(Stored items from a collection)
=-=-=
-- ==== Sys2Proof/Machine/Cells.lean ====
section
/-! DEFINITION. The Correlator's lag cells and arithmetic: windows, amplitudes, peaks, noise, levels and
survey candidates (R50 to R54, R58, R61 to R65, R70, R71). -/

namespace Sys2Proof.Machine

/-- Half-width of a window (R51). -/
def halfWidth (w : Nat) : Nat := (w - 1) / 2

/-- Positions a pass covers (R51). -/
def coverage (w : Nat) : Nat := 60 / w

/-- A window lag; one below 0 is placed at that lag plus L (R53). -/
def windowLag (L lag : Nat) (off : Int) : Nat :=
  let x := (lag : Int) + off
  if x < 0 then (x + L).toNat else x.toNat

/-- The W cells of one position, in ascending order of lag (R52). -/
def windowCells (L w : Nat) (position lag : Nat) : List Cell :=
  (List.range w).map (fun m =>
    let off : Int := (m : Int) - (halfWidth w : Int)
    { role := .echo, lag := windowLag L lag off, position := some position, offset := off, acc := 0 })

/-- The four QUIET cells (R54). -/
def quietCells (quietBase : Nat) : List Cell :=
  (List.range 4).map (fun i =>
    { role := .quiet, lag := quietBase + i, position := none, offset := 0, acc := 0 })

/-- The 64 cells from the ECHO cells, IDLE up to cell 59, and the last four cells (R50, R52). -/
def placeCells (echo last : List Cell) : Vector Cell 64 :=
  tableOf 64 Cell.cleared ((echo ++ List.replicate 60 Cell.cleared).take 60 ++ last)

/-- Cells of a measurement or synthetic pass over positions and their lags (R52, R54). -/
def measureCells (L w quietBase : Nat) (positions : List (Nat × Nat)) : Vector Cell 64 :=
  placeCells (positions.flatMap (fun p => windowCells L w p.1 p.2)) (quietCells quietBase)

/-- Cells of a survey block over lags `g` to `last` (R70). -/
def surveyCells (g last : Nat) : Vector Cell 64 :=
  placeCells ((List.range (last + 1 - g)).map (fun i =>
    { role := .echo, lag := g + i, position := none, offset := 0, acc := 0 })) []

def clearedCells : Vector Cell 64 := Vector.replicate 64 Cell.cleared

/-- A corrected sample is applied to a cell that is not IDLE: times the chip written its lag before the
chip at ring position `at_` (R58). -/
def applySample (ring : BitVec 32768) (at_ : Nat) (x : Int) (c : Cell) : Cell :=
  match c.role with
  | .idle => c
  | .echo | .quiet => { c with acc := c.acc + x * chipSign (ringBack ring at_ c.lag) }

/-- A corrected sample is applied to every cell (R58). -/
def accumulate (ring : BitVec 32768) (at_ : Nat) (x : Int) (cells : Vector Cell 64) : Vector Cell 64 :=
  cells.map (applySample ring at_ x)

/-- Amplitude of a total after `2^q` periods at order `n`: a shift right by n - 1 + q places that rounds
a half toward plus infinity (R61). -/
def amplitude (n q : Nat) (total : Int) : Int :=
  let s := n - 1 + q
  (total + 2 ^ (s - 1)) / 2 ^ s

/-- The peak of a window given as offsets and amplitudes in ascending order of offset: the largest
amplitude, the lowest offset among equals (R63); so too where the window wraps below lag 0 and the lowest
offset has the highest lag (DESIGN CHOICE, log 36). -/
def peakOf : List (Int × Int) → Int × Int
  | [] => (0, 0)
  | c :: rest => rest.foldl (fun best d => if best.2 < d.2 then d else best) c

/-- The EDGE flag (R63). -/
def edgeFlag (w : Nat) (off : Int) : Bool :=
  decide (1 ≤ halfWidth w) && (off = -(halfWidth w : Int) || off = (halfWidth w : Int))

/-- The noise floor from the four QUIET cells' amplitudes (R64). -/
def noiseFloor (n q : Nat) (cells : Vector Cell 64) : Nat :=
  (((cells.toList.drop 60).map (fun c => (amplitude n q c.acc).natAbs)).sum) / 4

/-- The qualification threshold (R64) and the candidate threshold (R71). -/
def threshold (noise snrQ : Nat) : Nat := noise * snrQ / 8

/-- An echo qualifies (R64). -/
def qualifies (amp : Int) (thr : Nat) : Bool := decide (1 ≤ amp) && decide ((thr : Int) < amp)

/-- 1000 log10(e) rounded to nearest, a half up (R65): the largest v with v - 1/2 at most 1000 log10(e),
that is with 10^(2v-1) at most e^2000, found bit by bit. -/
def levelOf (e : Nat) : Nat :=
  [4096, 2048, 1024, 512, 256, 128, 64, 32, 16, 8, 4, 2, 1].foldl
    (fun v b => if 10 ^ (2 * (v + b) - 1) ≤ e ^ 2000 then v + b else v) 0

/-- Offsets and amplitudes of the ECHO cells of one position (R63). -/
def windowAmps (n q : Nat) (cells : Vector Cell 64) (position : Nat) : List (Int × Int) :=
  (cells.toList.filter (fun c => c.role = .echo && c.position = some position)).map
    (fun c => (c.offset, amplitude n q c.acc))

/-- The echo record of one position at step 1 of the evaluation (R66, R67). -/
def echoRecord (rec : PassRecord) (cells : Vector Cell 64) (overdrive : Bool) (stamp : Nat)
    (housing : Option Nat) (position : Nat) : EchoRecord :=
  let peak := peakOf (windowAmps rec.order rec.q cells position)
  let thr := threshold (noiseFloor rec.order rec.q cells) rec.params.snrQ
  let ok := qualifies peak.2 thr
  { position := position, housing := housing, offset := peak.1, amp := peak.2
    level := if ok then some (levelOf peak.2.toNat) else none, dev := none
    status := if ok then .pending else .lost, cls := none, edge := edgeFlag rec.w peak.1
    overdrive := overdrive, stamp := stamp }

/-- Block noise of a survey block (R71). -/
def blockNoise (amps : List Int) : Nat := (amps.map Int.natAbs).sum / amps.length

/-- A cell of a block is a candidate beside its neighbours, where it has them (R71). -/
def isCandidate (lower : Option Int) (e : Int) (higher : Option Int) (thr : Nat) : Bool :=
  (match lower with
   | some l => decide (l ≤ e)
   | none => true) &&
  (match higher with
   | some h => decide (h < e)
   | none => true) &&
  decide ((thr : Int) < e)

/-- Candidates among the lags and amplitudes from a cell on, given the amplitude below it (R71). -/
def candidatesFrom (thr : Nat) : Option Int → List (Nat × Int) → List Candidate
  | _, [] => []
  | lower, (lag, e) :: rest =>
    let tail := candidatesFrom thr (some e) rest
    if isCandidate lower e (rest.head?.map Prod.snd) thr then ⟨lag, e⟩ :: tail else tail

/-- The candidates of a survey block in ascending order of lag (R71). -/
def surveyCandidates (rec : PassRecord) (cells : Vector Cell 64) : List Candidate :=
  let amps := (cells.toList.filter (fun c => c.role = .echo)).map
    (fun c => (c.lag, amplitude rec.order rec.q c.acc))
  candidatesFrom (threshold (blockNoise (amps.map Prod.snd)) rec.params.snrQ) none amps

end Sys2Proof.Machine
end

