-- ==== Sys2Proof/WellFormed.lean ====
section
/-! DEFINITION. Which commands can come to the part at all: a request's body must fit the frame
(R168), and a list's entry count one byte (R181). -/

namespace Sys2Proof

/-- Body length in bytes of a request whose body holds a list (R181); the other requests have a fixed
short body. -/
def Instr.listBody : Instr → Option Nat
  | .submitCommand _ _ _ _ _ rest => some (5 + rest.length)
  | .writeSignature _ _ _ values => some (3 + 2 * values.length)
  | .routeEntries _ _ _ entries => some (3 + 3 * entries.length)
  | .setParams _ entries => some (1 + 3 * entries.length)
  | .synthDefine _ _ _ _ _ _ _ echoes => some (11 + 4 * echoes.length)
  | _ => none

/-- Number of entries of a request's list (R181). -/
def Instr.listCount : Instr → Nat
  | .writeSignature _ _ _ values => values.length
  | .routeEntries _ _ _ entries => entries.length
  | .setParams _ entries => entries.length
  | .synthDefine _ _ _ _ _ _ _ echoes => echoes.length
  | _ => 0

/-- The body fits a frame of at most 512 bytes (R168). -/
def Instr.bodyFits (i : Instr) : Bool :=
  match i.listBody with
  | some n => decide (n ≤ Config.maxBody)
  | none => true

/-- The list's count fits its one byte (R181). -/
def Instr.countFits (i : Instr) : Bool := decide (i.listCount ≤ 255)

/-- The body of SUBMIT_COMMAND is 5 to 10 bytes long (R181). -/
def Instr.tailFits : Instr → Bool
  | .submitCommand _ _ _ _ _ rest => decide (rest.length ≤ 5)
  | _ => true

/-- A read-out clocks at least one byte, or ends a CS_N period (R168, R169). -/
def Instr.clocksSomething : Instr → Bool
  | .responseReadOut _ clocked => !clocked.mosi.isEmpty || clocked.rise
  | _ => true

def Instr.wellFormed (i : Instr) : Bool :=
  i.bodyFits && i.countFits && i.tailFits && i.clocksSomething

end Sys2Proof
end

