-- ==== Sys2Proof/Certificates/Slice0/Obligations.lean ====
section
/-! DEFINITION. The statements for the provers. Each is a proposition about the machine of Machine/; rules
R<n> are those of spec/, and "log n" is notes/assumptions/n.md. A request that is carried out leaves
`holdResponse port r t`: the port holds the response r (R168, R169), and t is everything else. -/

section
open Sys2Proof Sys2Proof.Machine

/-! ### The machine as a whole -/

/-- The queue is first in, first out, and no command ends the machine or touches the queue. On an empty queue
HANDLING ends on every port that is in it, and nothing else happens (R168; the length of HANDLING is the
model's choice, log 1). -/
def Obligations.StepTakesFrontCommand : Prop :=
  (∀ (c : Instr) (rest : List Instr) (s : State),
    s.pending = c :: rest → step s = exec c (s.withPending rest)) ∧
  (∀ s : State, s.pending = [] → ∃ t, step s = .next t ∧ t = { s with ports := t.ports } ∧
    ∀ p : Port, t.port p = { s.port p with
      frame := if (s.port p).frame = .handling then .responding else (s.port p).frame }) ∧
  (∀ (c : Instr) (s : State), ∃ t, exec c s = .next t ∧ t.pending = s.pending)

/-- R5, "Writers of each field": owner by ASSIGN; profile and quiet base by ROUTE_OPEN; route by ROUTE_OPEN
and ROUTE_ENTRIES; state by ROUTE_OPEN and ROUTE_CLOSE, as commands or in a frame whose last byte a command
brings (`carried`, R168). Power-on aside, no other command writes them. -/
def Obligations.PairRecordWriters : Prop :=
  ∀ (c : Instr) (s t : State) (p : PairNo), exec c s = .next t → (∀ b, c ≠ .powerOn b) →
    ((∀ a b o, carried c s ≠ .assign a b o) → (t.pair p).owner = (s.pair p).owner) ∧
    ((∀ a b o h d q, carried c s ≠ .routeOpen a b o h d q) →
      (t.pair p).profile = (s.pair p).profile ∧ (t.pair p).quietBase = (s.pair p).quietBase ∧
      ((∀ a b f l, carried c s ≠ .routeEntries a b f l) → (t.pair p).route = (s.pair p).route) ∧
      ((∀ a b, carried c s ≠ .routeClose a b) → (t.pair p).state = (s.pair p).state))

/-- Power-on aside: line time moves by the millisecond alone (R18); parameters by SET_PARAMS (R174); the
freeze flags by FREEZE (R76, R87); the dark offset by an accepted calibration and SET_DARK_MODE(MANUAL)
(R41); a role at the release of its port's reset (R170); the synthetic definition by SYNTH_DEFINE (R182).
A request may be a command or come in a frame (`carried`, R168). -/
def Obligations.SettingsWriters : Prop :=
  ∀ (c : Instr) (s t : State), exec c s = .next t → (∀ b, c ≠ .powerOn b) →
    t.lineTime = (if c = .lineTimeTick then s.lineTime + 1 else s.lineTime) ∧
    ((∀ a l, carried c s ≠ .setParams a l) → t.params = s.params) ∧
    ((∀ a b f, carried c s ≠ .freeze a b f) → t.sig.freeze = s.sig.freeze) ∧
    ((∀ a v, carried c s ≠ .setDarkModeManual a v) → c ≠ .darkSamplingEnd → t.intake.offset = s.intake.offset) ∧
    (∀ p : Port, (∀ b, c ≠ .portResetRelease p b) → (t.port p).role = (s.port p).role) ∧
    ((∀ a b d e f g h i, carried c s ≠ .synthDefine a b d e f g h i) → t.synth.defn = s.synth.defn)

/-! ### Resets -/

/-- POWER_ON from any state gives the state right after reset, with each port's role from its strap (R170,
R180), and pulses SW_STB where the switch was not at 16 (R23; the count of the pulses is the model's, log
22). The level of PRST_N stays (log 6) and the queue is the model's. What reset leaves, by the power-on values
of R1, R5, R35, R41, R49, R50, R56, R76, R95, R116, R122, R128, R131, R134, R143, R160, R168, R174, R176, R180
and R182. -/
def Obligations.PowerOnGivesResetState : Prop :=
  (∀ (straps : BitVec 4) (s : State), ∃ t, exec (.powerOn straps) s = .next t ∧
    t.pending = s.pending ∧
    t.seq.strobes = (if s.seq.position = 16 then s.seq.strobes else s.seq.strobes + 1) ∧
    (∀ p : Port, t.port p =
      { role := if p = 0 ∧ straps.getLsbD 0 = true then .station else .tenant
        pendingSet := 0x800#12, mask := 0#12, frame := .idle, csLow := false, received := []
        response := [], prstLow := (s.port p).prstLow, miso := [] }) ∧
    { t with
      ports := State.reset.ports, pending := [], seq := { t.seq with strobes := 0 } } = State.reset) ∧
  (let s := State.reset
   s.lineTime = 0 ∧ s.params = Params.default ∧
   (∀ h, s.housing h = { presence := .absent, pump := Vector.replicate 8 .unknown
                         toggle := Vector.replicate 8 none, outMute := Vector.replicate 16 false
                         retMute := Vector.replicate 16 false, loopback := Vector.replicate 16 none }) ∧
   (∀ p, s.pair p = { state := .unrouted, owner := none, profile := ⟨11, 0, 0⟩, quietBase := 0, route := [] }) ∧
   s.seq.position = 16 ∧ s.seq.current = none ∧ s.seq.faultHold = false ∧ s.seq.ring = 0#32768 ∧
   s.seq.wp = 0 ∧ s.seq.state = .dark ∧ s.seq.work = .sampling ∧
   s.intake.offset = 8192 ∧ s.intake.darkState = .uncalibrated ∧ s.intake.everCal = false ∧
   s.intake.refresh = 0 ∧ s.intake.acc = some ⟨0, 0, 0⟩ ∧
   s.corr.state = .idle ∧ s.corr.pass = none ∧ s.corr.slot = none ∧
   (∀ c ∈ s.corr.cells.toList, c = ⟨.idle, 0, none, 0, 0⟩) ∧
   (∀ p k, s.sigAt p k = ⟨.empty, none, 0, 0, .none, none, 0⟩) ∧ (∀ p, s.frozen p = false) ∧
   s.findings = [] ∧
   (∃ j, s.sched.jobs = [j] ∧ j.number = 1 ∧ j.requester = .internal ∧ j.kind = .dark ∧ j.cls = .urgent ∧
     j.state = .active) ∧
   s.sched.lastUrgent = .internal ∧ s.sched.lastRoutine = .internal ∧
   (∀ p : PairNo, s.sched.patrols[p] = ⟨0, 4, 3, none⟩) ∧ (∀ p : PairNo, s.sched.stats[p] = ⟨0, 0, 0, 0⟩) ∧
   (∀ p : Port, s.sched.results[p] = ⟨none, none, none, .complete, false, .echoes []⟩) ∧
   s.sched.faultLog = ⟨none, false⟩ ∧
   s.channel.exchange.phase = .idle ∧ s.channel.concur = [] ∧ s.synth.defn = none ∧
   (∀ p : Port, (s.port p).pendingSet = 0x800#12 ∧ (s.port p).mask = 0#12 ∧ (s.port p).frame = .idle ∧
     (s.port p).csLow = false ∧ (s.port p).received = [] ∧ (s.port p).response = []))
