/-! ### lapseJob -/

@[simp] theorem lapseJob_lineTime (s : State) (j : Job) : (lapseJob j s).lineTime = s.lineTime := by
  unfold lapseJob
  try dsimp only
  repeat' split
  all_goals simp
@[simp] theorem lapseJob_params (s : State) (j : Job) : (lapseJob j s).params = s.params := by
  unfold lapseJob
  try dsimp only
  repeat' split
  all_goals simp
@[simp] theorem lapseJob_lineMap (s : State) (j : Job) : (lapseJob j s).lineMap = s.lineMap := by
  unfold lapseJob
  try dsimp only
  repeat' split
  all_goals simp
@[simp] theorem lapseJob_seq (s : State) (j : Job) : (lapseJob j s).seq = s.seq := by
  unfold lapseJob
  try dsimp only
  repeat' split
  all_goals simp
@[simp] theorem lapseJob_intake (s : State) (j : Job) : (lapseJob j s).intake = s.intake := by
  unfold lapseJob
  try dsimp only
  repeat' split
  all_goals simp
@[simp] theorem lapseJob_corr (s : State) (j : Job) : (lapseJob j s).corr = s.corr := by
  unfold lapseJob
  try dsimp only
  repeat' split
  all_goals simp
@[simp] theorem lapseJob_sig (s : State) (j : Job) : (lapseJob j s).sig = s.sig := by
  unfold lapseJob
  try dsimp only
  repeat' split
  all_goals simp
@[simp] theorem lapseJob_findings (s : State) (j : Job) : (lapseJob j s).findings = s.findings := by
  unfold lapseJob
  try dsimp only
  repeat' split
  all_goals simp
@[simp] theorem lapseJob_channel (s : State) (j : Job) : (lapseJob j s).channel = s.channel := by
  unfold lapseJob
  try dsimp only
  repeat' split
  all_goals simp
@[simp] theorem lapseJob_synth (s : State) (j : Job) : (lapseJob j s).synth = s.synth := by
  unfold lapseJob
  try dsimp only
  repeat' split
  all_goals simp
@[simp] theorem lapseJob_pending (s : State) (j : Job) : (lapseJob j s).pending = s.pending := by
  unfold lapseJob
  try dsimp only
  repeat' split
  all_goals simp

/-! ### assignState -/

@[simp] theorem assignState_lineTime (s : State) (p : PairNo) (o : Option Port) : (assignState p o s).lineTime = s.lineTime := by
  have h : ∀ (l : List Job) (s : State), (l.foldl (fun s j => lapseJob j s) s).lineTime = s.lineTime := by
    intro l
    induction l with
    | nil => intro s; rfl
    | cons k l ih => intro s; simp [ih]
  simp [assignState, h]
@[simp] theorem assignState_params (s : State) (p : PairNo) (o : Option Port) : (assignState p o s).params = s.params := by
  have h : ∀ (l : List Job) (s : State), (l.foldl (fun s j => lapseJob j s) s).params = s.params := by
    intro l
    induction l with
    | nil => intro s; rfl
    | cons k l ih => intro s; simp [ih]
  simp [assignState, h]
@[simp] theorem assignState_sig (s : State) (p : PairNo) (o : Option Port) : (assignState p o s).sig = s.sig := by
  have h : ∀ (l : List Job) (s : State), (l.foldl (fun s j => lapseJob j s) s).sig = s.sig := by
    intro l
    induction l with
    | nil => intro s; rfl
    | cons k l ih => intro s; simp [ih]
  simp [assignState, h]
@[simp] theorem assignState_findings (s : State) (p : PairNo) (o : Option Port) : (assignState p o s).findings = s.findings := by
  have h : ∀ (l : List Job) (s : State), (l.foldl (fun s j => lapseJob j s) s).findings = s.findings := by
    intro l
    induction l with
    | nil => intro s; rfl
    | cons k l ih => intro s; simp [ih]
  simp [assignState, h]
@[simp] theorem assignState_pending (s : State) (p : PairNo) (o : Option Port) : (assignState p o s).pending = s.pending := by
  have h : ∀ (l : List Job) (s : State), (l.foldl (fun s j => lapseJob j s) s).pending = s.pending := by
    intro l
    induction l with
    | nil => intro s; rfl
    | cons k l ih => intro s; simp [ih]
  simp [assignState, h]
=-=-=
- [Work task]: Counting only lines of the data above that hold "listBody", report the total and nothing else.

- [Solution]: 2